(Material provided begins)

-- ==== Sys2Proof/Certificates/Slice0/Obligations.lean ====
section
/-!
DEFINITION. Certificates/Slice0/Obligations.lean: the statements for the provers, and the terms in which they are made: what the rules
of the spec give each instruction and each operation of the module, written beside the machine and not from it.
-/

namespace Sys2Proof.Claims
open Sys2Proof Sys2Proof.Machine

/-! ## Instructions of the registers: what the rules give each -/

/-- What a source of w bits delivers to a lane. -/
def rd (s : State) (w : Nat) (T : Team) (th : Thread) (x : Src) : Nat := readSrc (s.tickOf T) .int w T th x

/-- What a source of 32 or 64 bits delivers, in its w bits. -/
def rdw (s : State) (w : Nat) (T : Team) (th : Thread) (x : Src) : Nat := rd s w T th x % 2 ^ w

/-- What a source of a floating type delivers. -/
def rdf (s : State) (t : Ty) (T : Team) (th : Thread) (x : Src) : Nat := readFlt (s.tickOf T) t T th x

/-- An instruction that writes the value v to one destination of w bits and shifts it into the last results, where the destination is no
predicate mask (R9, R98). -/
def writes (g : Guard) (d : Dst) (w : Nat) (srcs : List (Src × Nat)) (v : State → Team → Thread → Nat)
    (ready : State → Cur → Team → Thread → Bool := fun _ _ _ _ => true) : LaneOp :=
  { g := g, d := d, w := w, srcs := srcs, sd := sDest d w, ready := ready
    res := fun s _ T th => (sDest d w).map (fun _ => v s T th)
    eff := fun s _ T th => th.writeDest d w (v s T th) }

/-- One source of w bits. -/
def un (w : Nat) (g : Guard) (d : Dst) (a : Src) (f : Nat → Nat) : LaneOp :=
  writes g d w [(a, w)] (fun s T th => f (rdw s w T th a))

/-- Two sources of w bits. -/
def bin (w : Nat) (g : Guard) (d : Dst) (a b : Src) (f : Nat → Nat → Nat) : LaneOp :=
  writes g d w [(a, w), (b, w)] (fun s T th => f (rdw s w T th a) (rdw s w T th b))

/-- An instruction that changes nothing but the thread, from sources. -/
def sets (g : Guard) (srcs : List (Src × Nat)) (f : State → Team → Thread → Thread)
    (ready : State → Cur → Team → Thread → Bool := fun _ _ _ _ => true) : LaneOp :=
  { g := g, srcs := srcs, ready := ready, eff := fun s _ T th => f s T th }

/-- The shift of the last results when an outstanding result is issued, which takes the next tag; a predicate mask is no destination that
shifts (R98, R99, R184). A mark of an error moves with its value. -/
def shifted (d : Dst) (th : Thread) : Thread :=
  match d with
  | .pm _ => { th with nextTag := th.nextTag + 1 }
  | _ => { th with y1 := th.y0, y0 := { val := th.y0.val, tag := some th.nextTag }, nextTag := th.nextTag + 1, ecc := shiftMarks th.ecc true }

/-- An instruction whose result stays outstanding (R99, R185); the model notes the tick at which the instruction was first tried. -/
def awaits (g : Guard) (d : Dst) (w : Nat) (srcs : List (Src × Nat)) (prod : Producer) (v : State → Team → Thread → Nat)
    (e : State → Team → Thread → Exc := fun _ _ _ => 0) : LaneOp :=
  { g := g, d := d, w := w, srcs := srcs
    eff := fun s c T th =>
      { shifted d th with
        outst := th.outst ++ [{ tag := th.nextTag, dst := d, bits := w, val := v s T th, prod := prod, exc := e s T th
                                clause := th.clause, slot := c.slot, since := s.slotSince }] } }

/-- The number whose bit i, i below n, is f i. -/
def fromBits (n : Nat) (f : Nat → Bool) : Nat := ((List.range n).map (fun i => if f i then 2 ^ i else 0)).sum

(Material provided ends)
(Material provided begins)

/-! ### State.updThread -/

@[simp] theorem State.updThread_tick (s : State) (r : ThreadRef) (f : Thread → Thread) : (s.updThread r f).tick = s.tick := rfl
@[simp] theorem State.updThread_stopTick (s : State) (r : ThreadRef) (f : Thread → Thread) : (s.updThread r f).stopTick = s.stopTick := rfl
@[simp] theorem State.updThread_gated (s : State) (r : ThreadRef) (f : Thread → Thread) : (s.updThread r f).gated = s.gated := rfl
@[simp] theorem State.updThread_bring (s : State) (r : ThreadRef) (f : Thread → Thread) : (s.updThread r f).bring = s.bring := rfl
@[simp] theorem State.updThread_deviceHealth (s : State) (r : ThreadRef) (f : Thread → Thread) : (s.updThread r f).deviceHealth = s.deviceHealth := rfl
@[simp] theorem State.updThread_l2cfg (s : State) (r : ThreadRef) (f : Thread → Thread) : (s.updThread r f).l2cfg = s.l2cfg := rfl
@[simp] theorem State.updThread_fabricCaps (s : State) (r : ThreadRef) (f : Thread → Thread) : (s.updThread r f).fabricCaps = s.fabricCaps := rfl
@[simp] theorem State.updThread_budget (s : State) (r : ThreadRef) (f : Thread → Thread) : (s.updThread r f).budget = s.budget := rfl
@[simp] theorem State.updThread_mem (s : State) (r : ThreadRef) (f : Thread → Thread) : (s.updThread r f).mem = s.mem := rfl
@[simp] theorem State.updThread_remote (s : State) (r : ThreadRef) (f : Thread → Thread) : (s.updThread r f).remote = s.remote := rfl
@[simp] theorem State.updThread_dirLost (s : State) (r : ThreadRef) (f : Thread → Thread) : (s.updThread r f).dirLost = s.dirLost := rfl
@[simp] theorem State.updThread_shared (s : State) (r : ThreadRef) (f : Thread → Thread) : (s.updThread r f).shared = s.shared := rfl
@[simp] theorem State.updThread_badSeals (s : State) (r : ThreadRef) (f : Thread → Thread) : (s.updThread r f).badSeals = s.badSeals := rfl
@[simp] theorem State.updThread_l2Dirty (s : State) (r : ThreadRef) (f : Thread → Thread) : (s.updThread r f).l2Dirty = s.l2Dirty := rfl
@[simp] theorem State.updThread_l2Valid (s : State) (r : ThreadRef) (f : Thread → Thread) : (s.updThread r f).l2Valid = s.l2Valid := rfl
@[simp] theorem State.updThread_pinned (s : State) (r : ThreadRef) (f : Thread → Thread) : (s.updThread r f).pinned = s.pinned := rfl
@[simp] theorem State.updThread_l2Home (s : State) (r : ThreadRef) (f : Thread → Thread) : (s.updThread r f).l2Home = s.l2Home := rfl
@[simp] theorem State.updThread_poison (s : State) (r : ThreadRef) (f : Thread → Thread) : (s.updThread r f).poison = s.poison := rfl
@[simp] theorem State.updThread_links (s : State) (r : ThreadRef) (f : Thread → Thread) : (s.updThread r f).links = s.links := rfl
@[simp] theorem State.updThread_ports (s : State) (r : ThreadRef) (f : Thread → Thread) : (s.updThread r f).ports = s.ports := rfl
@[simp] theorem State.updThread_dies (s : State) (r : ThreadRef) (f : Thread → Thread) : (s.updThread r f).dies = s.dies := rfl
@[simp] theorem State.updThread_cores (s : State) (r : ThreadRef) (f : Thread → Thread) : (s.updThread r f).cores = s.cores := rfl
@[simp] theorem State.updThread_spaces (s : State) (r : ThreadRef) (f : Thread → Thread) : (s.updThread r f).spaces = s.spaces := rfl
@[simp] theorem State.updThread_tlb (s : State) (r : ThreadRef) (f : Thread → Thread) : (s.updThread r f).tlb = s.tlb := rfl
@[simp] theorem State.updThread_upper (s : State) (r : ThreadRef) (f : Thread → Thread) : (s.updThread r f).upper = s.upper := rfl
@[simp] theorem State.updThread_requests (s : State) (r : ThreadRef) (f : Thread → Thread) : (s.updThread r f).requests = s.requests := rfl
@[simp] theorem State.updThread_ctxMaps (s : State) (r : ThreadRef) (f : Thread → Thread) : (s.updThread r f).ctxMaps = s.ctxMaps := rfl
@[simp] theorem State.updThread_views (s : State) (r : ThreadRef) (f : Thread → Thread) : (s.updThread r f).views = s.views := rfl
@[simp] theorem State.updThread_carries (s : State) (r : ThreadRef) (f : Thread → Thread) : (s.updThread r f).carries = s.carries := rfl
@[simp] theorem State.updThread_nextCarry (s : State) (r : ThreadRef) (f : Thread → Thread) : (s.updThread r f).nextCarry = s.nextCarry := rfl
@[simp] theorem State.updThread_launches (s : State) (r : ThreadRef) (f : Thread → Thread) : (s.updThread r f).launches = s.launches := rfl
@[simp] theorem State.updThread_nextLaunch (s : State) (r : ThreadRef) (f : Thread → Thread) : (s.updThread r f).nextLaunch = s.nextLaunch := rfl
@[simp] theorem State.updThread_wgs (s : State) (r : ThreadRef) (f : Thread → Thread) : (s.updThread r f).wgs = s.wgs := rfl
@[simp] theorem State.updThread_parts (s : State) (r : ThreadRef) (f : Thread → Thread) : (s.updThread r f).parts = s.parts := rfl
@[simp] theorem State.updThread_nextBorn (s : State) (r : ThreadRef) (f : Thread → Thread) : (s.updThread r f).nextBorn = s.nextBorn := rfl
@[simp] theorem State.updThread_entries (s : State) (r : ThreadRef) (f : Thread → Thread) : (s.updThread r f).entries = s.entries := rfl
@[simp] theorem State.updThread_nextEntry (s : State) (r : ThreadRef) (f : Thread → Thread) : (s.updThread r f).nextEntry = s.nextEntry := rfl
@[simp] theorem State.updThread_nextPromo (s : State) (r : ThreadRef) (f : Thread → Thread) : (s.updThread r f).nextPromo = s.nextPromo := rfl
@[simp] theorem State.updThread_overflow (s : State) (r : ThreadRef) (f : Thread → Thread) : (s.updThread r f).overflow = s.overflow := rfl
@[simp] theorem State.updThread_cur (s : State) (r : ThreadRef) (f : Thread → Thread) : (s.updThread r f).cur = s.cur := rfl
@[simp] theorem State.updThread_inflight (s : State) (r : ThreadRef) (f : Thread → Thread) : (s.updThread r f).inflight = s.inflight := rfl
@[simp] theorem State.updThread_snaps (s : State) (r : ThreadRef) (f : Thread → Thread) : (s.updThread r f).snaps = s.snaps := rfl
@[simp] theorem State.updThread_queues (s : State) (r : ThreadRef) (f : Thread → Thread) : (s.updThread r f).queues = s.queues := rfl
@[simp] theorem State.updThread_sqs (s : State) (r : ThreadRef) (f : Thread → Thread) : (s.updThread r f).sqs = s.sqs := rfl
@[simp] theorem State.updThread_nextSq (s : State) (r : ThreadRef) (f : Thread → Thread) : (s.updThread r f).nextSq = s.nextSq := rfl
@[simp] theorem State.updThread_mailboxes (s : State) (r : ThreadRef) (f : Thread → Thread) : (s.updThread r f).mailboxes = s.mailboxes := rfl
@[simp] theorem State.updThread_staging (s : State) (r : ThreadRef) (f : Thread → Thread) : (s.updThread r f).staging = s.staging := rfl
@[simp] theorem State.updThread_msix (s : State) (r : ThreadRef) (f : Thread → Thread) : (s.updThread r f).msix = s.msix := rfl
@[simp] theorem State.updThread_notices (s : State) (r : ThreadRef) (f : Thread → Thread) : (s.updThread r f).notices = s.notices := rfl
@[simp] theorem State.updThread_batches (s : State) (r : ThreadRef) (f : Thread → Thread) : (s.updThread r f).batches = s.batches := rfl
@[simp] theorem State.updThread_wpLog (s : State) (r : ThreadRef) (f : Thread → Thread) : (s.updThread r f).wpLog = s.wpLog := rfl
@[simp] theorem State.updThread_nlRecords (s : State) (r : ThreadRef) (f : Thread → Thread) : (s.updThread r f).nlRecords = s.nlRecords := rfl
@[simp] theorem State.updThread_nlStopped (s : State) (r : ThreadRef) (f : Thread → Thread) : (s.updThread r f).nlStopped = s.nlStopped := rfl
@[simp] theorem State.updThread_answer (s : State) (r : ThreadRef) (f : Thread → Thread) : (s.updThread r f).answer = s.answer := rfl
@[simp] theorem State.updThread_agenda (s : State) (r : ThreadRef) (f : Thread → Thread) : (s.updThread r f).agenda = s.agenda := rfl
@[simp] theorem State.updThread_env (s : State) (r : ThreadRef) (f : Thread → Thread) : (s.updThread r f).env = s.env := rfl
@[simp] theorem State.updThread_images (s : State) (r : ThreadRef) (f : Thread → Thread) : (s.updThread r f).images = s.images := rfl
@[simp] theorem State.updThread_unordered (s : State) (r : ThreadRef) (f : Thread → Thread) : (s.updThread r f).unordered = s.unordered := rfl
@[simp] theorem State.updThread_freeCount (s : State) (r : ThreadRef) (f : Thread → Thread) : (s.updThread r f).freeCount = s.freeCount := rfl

(Material provided ends)

▸ **Instructions to follow**
Only the lines above starting at the line that holds "-- ==== Sys2Proof/Certificates/Slice0/Obligations.lean" and ending at the line that holds "res := fun s" are to be repeated, exactly and in full.

▸ **Task output**
-- ==== Sys2Proof/Certificates/Slice0/Obligations.lean ====
section
/-!
DEFINITION. Certificates/Slice0/Obligations.lean: the statements for the provers, and the terms in which they are made: what the rules
of the spec give each instruction and each operation of the module, written beside the machine and not from it.
-/

namespace Sys2Proof.Claims
open Sys2Proof Sys2Proof.Machine

/-! ## Instructions of the registers: what the rules give each -/

/-- What a source of w bits delivers to a lane. -/
def rd (s : State) (w : Nat) (T : Team) (th : Thread) (x : Src) : Nat := readSrc (s.tickOf T) .int w T th x

/-- What a source of 32 or 64 bits delivers, in its w bits. -/
def rdw (s : State) (w : Nat) (T : Team) (th : Thread) (x : Src) : Nat := rd s w T th x % 2 ^ w

/-- What a source of a floating type delivers. -/
def rdf (s : State) (t : Ty) (T : Team) (th : Thread) (x : Src) : Nat := readFlt (s.tickOf T) t T th x

/-- An instruction that writes the value v to one destination of w bits and shifts it into the last results, where the destination is no
predicate mask (R9, R98). -/
def writes (g : Guard) (d : Dst) (w : Nat) (srcs : List (Src × Nat)) (v : State → Team → Thread → Nat)
    (ready : State → Cur → Team → Thread → Bool := fun _ _ _ _ => true) : LaneOp :=
  { g := g, d := d, w := w, srcs := srcs, sd := sDest d w, ready := ready
    res := fun s _ T th => (sDest d w).map (fun _ => v s T th)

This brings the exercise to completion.